The codes requires a `${LOG_DIR}` to store the logs and results.
Please select a directory with enough space.

### Perplexity

Evaluating the perplexity of Llama-2 model on ArXiv test set.

```
TRIAL=llama2-infinite-ArXiv
mkdir -p $LOG_DIR/$TRIAL
CUDA_VISIBLE_DEVICES=0
MASTER_PORT=$(shuf -i 29500-65535 -n 1)
DS_SKIP_CUDA_CHECK=1 PYTHONPATH=. deepspeed --include localhost:$CUDA_VISIBLE_DEVICES --master_port $MASTER_PORT scripts/eval_ppl_deepspeed.py \
--deepspeed_config configs/zero3_efficient_config.json \
--model ${PATH_TO_LLAMA2_CHECKPOINTS}/llama-2-7b-hf --tokenizer_path ${PATH_TO_LLAMA2_CHECKPOINTS} \
--use_lambda_attention --local_branch 4096 --global_branch 100 --limit_distance 4096 \
--dataset the_pile --dataset_group ArXiv --split test --dataset_dir ${PILE_PATH} \
--max_length 32770 \
--log_dir $LOG_DIR/$TRIAL
```

A brief explanation of the arguments:
- `--model`: the path or name to model. Pass `decapoda-research/llama-7b-hf` to use LLaMA, `mosaicml/mpt-7b` to use MPT-7B, and `EleutherAI/gpt-j-6b` to use GPT-J-6B.
- `--tokenizer_path`: the path to the tokenizer. Remove this argument if not using Llama-2.
- `--use_lambda_attention`: use lambda attention. (Required for LM-Infinite)
- `--local_branch`: the local branch size. 2048 for LLaMA, MPT-7B and GPT-J (Required for LM-Infinite)
- `--global_branch`: the global branch size. Range 10-100 gives generally similar effect. (Required for LM-Infinite)
- `--limit_distance`: the distance limit. 2048 for LLaMA, MPT-7B and GPT-J (Required for LM-Infinite)
- `--dataset`: the dataset name. See [data/get_data.py](data/get_data.py) to figure how to use custom datasets.

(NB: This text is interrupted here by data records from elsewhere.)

/-! ### What the law says of one channel -/

theorem State.DriveLaw.noIsolate (h : s.DriveLaw) (hd : (s.ch c).drive ≠ .isolating) : s.oq.hasIsolate c = false := by
  cases hq : s.oq.hasIsolate c with
  | false => rfl
  | true => exact absurd ((h.channel c).isolateQueued hq) hd

theorem State.DriveLaw.noWrite (h : s.DriveLaw)
    (hd : ¬ ((s.ch c).drive = .moving ∨ (s.ch c).drive = .stopping ∨ (s.ch c).drive = .releasing)) : s.oq.hasWrite c = false := by
  cases hq : s.oq.hasWrite c with
  | false => rfl
  | true => exact absurd ((h.channel c).writeQueued hq) hd

theorem ContextLaw.removed {e : ChannelEntry} {x : ChannelCtx} {q : OutputQueue} {r : Option Transaction}
    (h : ContextLaw e x q r c) : ContextLaw e x (q.remove c) r c :=
  h.mono (fun k => by rw [q.remove_hasIsolate] at k; simp at k) (fun w hw _ => (OutputQueue.mem_remove.mp hw).1) fun _ k => k

theorem remove_hasIsolate_self (q : OutputQueue) (c : ChannelNo) : (q.remove c).hasIsolate c = false := by
  rw [q.remove_hasIsolate]; simp

theorem remove_hasWrite_self (q : OutputQueue) (c : ChannelNo) : (q.remove c).hasWrite c = false := by
  cases h : (q.remove c).hasWrite c with
  | false => rfl
  | true =>
    obtain ⟨w, h1, h2⟩ := ((q.remove c).hasWrite_iff c).mp h
    exact absurd h2 (OutputQueue.mem_remove.mp h1).2

theorem State.outputQueueLaw_iff (s : State) : s.OutputQueueLaw ↔ s.oq.keys.Nodup := Iff.rfl

/-- A WRITE placed for a channel whose law holds beside an empty place in the queue. -/
theorem State.DriveLaw.placed (h : s.DriveLaw) {f : ChannelCtx → ChannelCtx} {k : Code} {r : Bool}
    (hi : s.oq.hasIsolate c = false) (hk : (s.entry c).inRange k)
    (hd : (f (s.ch c)).drive = .moving ∨ (f (s.ch c)).drive = .stopping ∨ (f (s.ch c)).drive = .releasing)
    (hx : ContextLaw (s.entry c) (f (s.ch c)) (s.oq.remove c) s.fbc.state.record? c) :
    ((s.placeWrite c k r).modCh c f).DriveLaw := by
  refine h.of_onlyChannel ((s.onlyChannel_placeWrite c k r).trans (State.onlyChannel_modCh _ c f)) ?_ ?_
  · unfold State.ChannelLaw
    have e1 : ((s.placeWrite c k r).modCh c f).ch c = f (s.ch c) := by simp [State.placeWrite]
    have e2 : ((s.placeWrite c k r).modCh c f).entry c = s.entry c := by simp [State.placeWrite]
    have e3 : ((s.placeWrite c k r).modCh c f).oq = s.oq.placeWrite c k r := by simp [State.placeWrite]
    have e4 : ((s.placeWrite c k r).modCh c f).fbc = s.fbc := by simp [State.placeWrite]
    rw [e1, e2, e3, e4]
    exact { hx with
      isolateQueued := fun q => by rw [OutputQueue.placeWrite_hasIsolate, hi] at q; cases q
      writeQueued := fun _ => hd
      writeCode := fun w hw hc => by
        rcases OutputQueue.mem_placeWrite hw with ⟨-, rfl⟩ | ⟨-, q⟩
        · exact hk
        · rw [hi] at q; exact absurd (q hc) (by simp)
      isolateFlight := fun q => ⟨(hx.isolateFlight q).1, by rw [OutputQueue.placeWrite_hasIsolate, hi]⟩ }
  · have := OutputQueue.placeWrite_keys (q := s.oq) h.queue c k r
    rw [State.outputQueueLaw_iff]
    simpa [State.placeWrite] using this

/-- A WRITE issued by the engine keeps the laws (R20, R27). -/
theorem State.DriveLaw.issueWrite (h : s.DriveLaw) {k : Code} {r : Bool} (hk : (s.entry c).inRange k)
    (hd : (s.ch c).drive = .moving ∨ (s.ch c).drive = .stopping ∨ (s.ch c).drive = .releasing) : (s.issueWrite c k r).DriveLaw := by
  have L := h.channel c
  have hi : s.oq.hasIsolate c = false := h.noIsolate (by rcases hd with e | e | e <;> simp [e])
  refine h.placed hi hk hd { L.removed with
    off := fun e => by dsimp only at e; rcases hd with q | q | q <;> rw [q] at e <;> cases e
    present := fun e => ⟨(L.present e).1, (L.present e).2.1, rfl⟩
    sent := inRange?_some hk }

/-- Coalescing a queued WRITE keeps the laws (R25, R48). -/
theorem State.DriveLaw.coalesce (h : s.DriveLaw) {k : Code} (hk : (s.entry c).inRange k)
    (hd : (s.ch c).drive = .moving ∨ (s.ch c).drive = .stopping ∨ (s.ch c).drive = .releasing) : (s.coalesce c k).DriveLaw := by
  have L := h.channel c
  have hi : s.oq.hasIsolate c = false := h.noIsolate (by rcases hd with e | e | e <;> simp [e])
  refine h.placed hi hk hd { L.removed with
    off := fun e => by dsimp only at e; rcases hd with q | q | q <;> rw [q] at e <;> cases e
    present := fun e => ⟨(L.present e).1, (L.present e).2.1, rfl⟩
    sent := inRange?_some hk }

theorem State.DriveLaw.issueStep (h : s.DriveLaw) (hd : (s.ch c).drive = .moving) : (s.issueStep c).DriveLaw := by
  have L := h.channel c
  unfold State.issueStep
  split
  · next k g hk hg => exact h.issueWrite (inRange_stepCode (L.sent k hk) (L.goal g hg)) (Or.inl hd)
  · exact h

/-- The step test keeps the laws (R26 to R28). -/
theorem State.DriveLaw.stepTest (h : s.DriveLaw) : (s.stepTest c).DriveLaw := by
  have L := h.channel c
  unfold State.stepTest
  split
  · exact h
  · next hd =>
    simp only [ne_eq, not_not] at hd
    split
    · exact h
    · next hw =>
      simp only [State.hasWork, Bool.or_eq_true, not_or, Bool.not_eq_true] at hw
      obtain ⟨⟨h1, h2⟩, h3⟩ := hw
      rw [OutputQueue.hasEntry_eq_false] at h1
      split
      · refine h.modCh { L with
          off := fun e => by cases e
          present := fun _ => L.present (by simp [hd])
          isolateQueued := fun e => by rw [h1.1] at e; cases e
          writeQueued := fun e => by rw [h1.2] at e; cases e
          flight := fun _ _ e => by cases e
          writeFlight := fun code r q => absurd ((s.writeInFlight_iff c).mpr ⟨code, r, q⟩) (by simp [h2])
          isolateFlight := fun q => absurd ((s.isolateInFlight_iff c).mpr q) (by simp [h3]) }
      · split
        · exact h
        · exact h.issueStep hd

/-- A request after the grant keeps the laws (R53). -/
theorem State.DriveLaw.meetGrant (h : s.DriveLaw) {k : Code} (hk : (s.entry c).inRange k) (hd : (s.ch c).drive ≠ .off) :
    (s.meetGrant c k).DriveLaw := by
  have L := h.channel c
  unfold State.meetGrant
  split
  · exact h.modCh { L with
      off := fun e => absurd e hd
      present := fun e => ⟨(L.present e).1, (L.present e).2.1, rfl⟩
      sent := inRange?_some hk }
  · exact h

/-- A request for the channel's WRITE keeps the laws (R25, R30, R53). -/
theorem State.DriveLaw.requestCode (h : s.DriveLaw) {k : Code} (hk : (s.entry c).inRange k) (hd : (s.ch c).drive ≠ .off) :
    (s.requestCode c k).DriveLaw := by
  unfold State.requestCode
  split
  · next hw => exact h.coalesce hk ((h.channel c).writeQueued hw)
  · exact h.meetGrant hk hd

theorem State.DriveLaw.coalesceToGoal (h : s.DriveLaw) (hd : (s.ch c).drive ≠ .off) : (s.coalesceToGoal c).DriveLaw := by
  unfold State.coalesceToGoal
  split
  · next k hk =>
    split
    · exact h.requestCode ((h.channel c).goal k hk) hd
    · exact h
  · exact h

/-- A goal change keeps the laws (R25). -/
theorem State.DriveLaw.setGoal (h : s.DriveLaw) {goal : Option Code} (hd : (s.ch c).drive = .moving ∨ (s.ch c).drive = .steady)
    (hg : goal.isSome = true) (hr : (s.entry c).inRange? goal) : (s.setGoal c goal).DriveLaw := by
  have L := h.channel c
  unfold State.setGoal
  split
  · exact h
  · have hm : (if (s.ch c).drive = .steady then DriveState.moving else (s.ch c).drive) = .moving := by
      rcases hd with e | e <;> simp [e]
    refine (State.DriveLaw.coalesceToGoal ?_ (by simp [hm])).stepTest
    have hoff : (s.ch c).drive ≠ .off := by rcases hd with e | e <;> simp [e]
    refine h.modCh { L with
      off := fun e => by dsimp only at e; rw [hm] at e; cases e
      present := fun _ => ⟨(L.present hoff).1, hg, (L.present hoff).2.2⟩
      goal := hr
      isolateQueued := fun e => by
        have := L.isolateQueued e
        rcases hd with q | q <;> rw [q] at this <;> cases this
      writeQueued := fun _ => Or.inl hm
      flight := fun _ _ e => by dsimp only at e; rw [hm] at e; cases e
      writeFlight := fun code r q => ⟨(L.writeFlight code r q).1, by dsimp only; rw [hm]; simp⟩
      isolateFlight := fun q => by
        have := (L.isolateFlight q).1
        rcases hd with q | q <;> rw [q] at this <;> cases this }

/-- The goal under an action is present and in range outside OFF (R24). -/
theorem State.DriveLaw.goalUnder (h : s.DriveLaw) (hd : (s.ch c).drive ≠ .off) (a : Action) :
    (s.goalUnder c a).isSome = true ∧ (s.entry c).inRange? (s.goalUnder c a) := by
  have L := h.channel c
  have P := L.present hd
  cases a
  · exact ⟨P.1, L.target⟩
  · exact ⟨P.2.2, L.sent⟩
  · exact ⟨rfl, inRange?_some (ChannelEntry.inRange_safe L.entryOk)⟩
  · exact ⟨P.2.1, L.goal⟩

/-- The beginning of an isolation keeps the laws (R33, R49). -/
theorem State.DriveLaw.beginIsolation (h : s.DriveLaw)
    (hd : (s.ch c).drive = .moving ∨ (s.ch c).drive = .steady ∨ (s.ch c).drive = .releasing) : (s.beginIsolation c).DriveLaw := by
  have L := h.channel c
  have hoff : (s.ch c).drive ≠ .off := by rcases hd with e | e | e <;> simp [e]
  refine h.of_onlyChannel (State.Drives.beginIsolation s c hoff).frame ?_ ?_
  · unfold State.ChannelLaw State.beginIsolation
    have e1 : ((s.placeIsolate c).modCh c fun x => { x with drive := .isolating }).ch c = { s.ch c with drive := .isolating } := by
      simp [State.placeIsolate]
    rw [e1]
    simp only [State.placeIsolate, State.entry_modCh, State.entry_setOq, State.oq_modCh, State.oq_setOq, State.fbc_modCh,
      State.fbc_setOq]
    have hne : ∀ {w : WriteEntry}, w ∈ (s.oq.placeIsolate c).writes → w.channel ≠ c := fun hw => (OutputQueue.mem_placeIsolate.mp hw).2
    exact { L with
      off := fun e => by cases e
      present := fun _ => L.present hoff
      isolateQueued := fun _ => rfl
      writeQueued := fun e => by
        obtain ⟨w, h1, h2⟩ := (OutputQueue.hasWrite_iff _ c).mp e
        exact absurd h2 (hne h1)
      writeCode := fun w h1 h2 => absurd h2 (hne h1)
      flight := fun _ _ e => by cases e
      writeFlight := fun code r q => ⟨(L.writeFlight code r q).1, by simp⟩
      isolateFlight := fun q => by
        have := (L.isolateFlight q).1
        rcases hd with q | q | q <;> rw [q] at this <;> cases this }
  · have := OutputQueue.placeIsolate_keys (q := s.oq) h.queue c
    rw [State.outputQueueLaw_iff]
    simpa [State.beginIsolation, State.placeIsolate] using this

If you want to evaluate on vanilla models without LM-Infinite, simply remove the
`--use_lambda_attention --local_branch 4096 --global_branch 100 --limit_distance 4096 `
argument set.

If you want only to evaluate on a subset of the test set, you can use the `--start_data_from` argument to specify the starting index of the test set, and/or `--max_data_num` to specify the number of examples after that index.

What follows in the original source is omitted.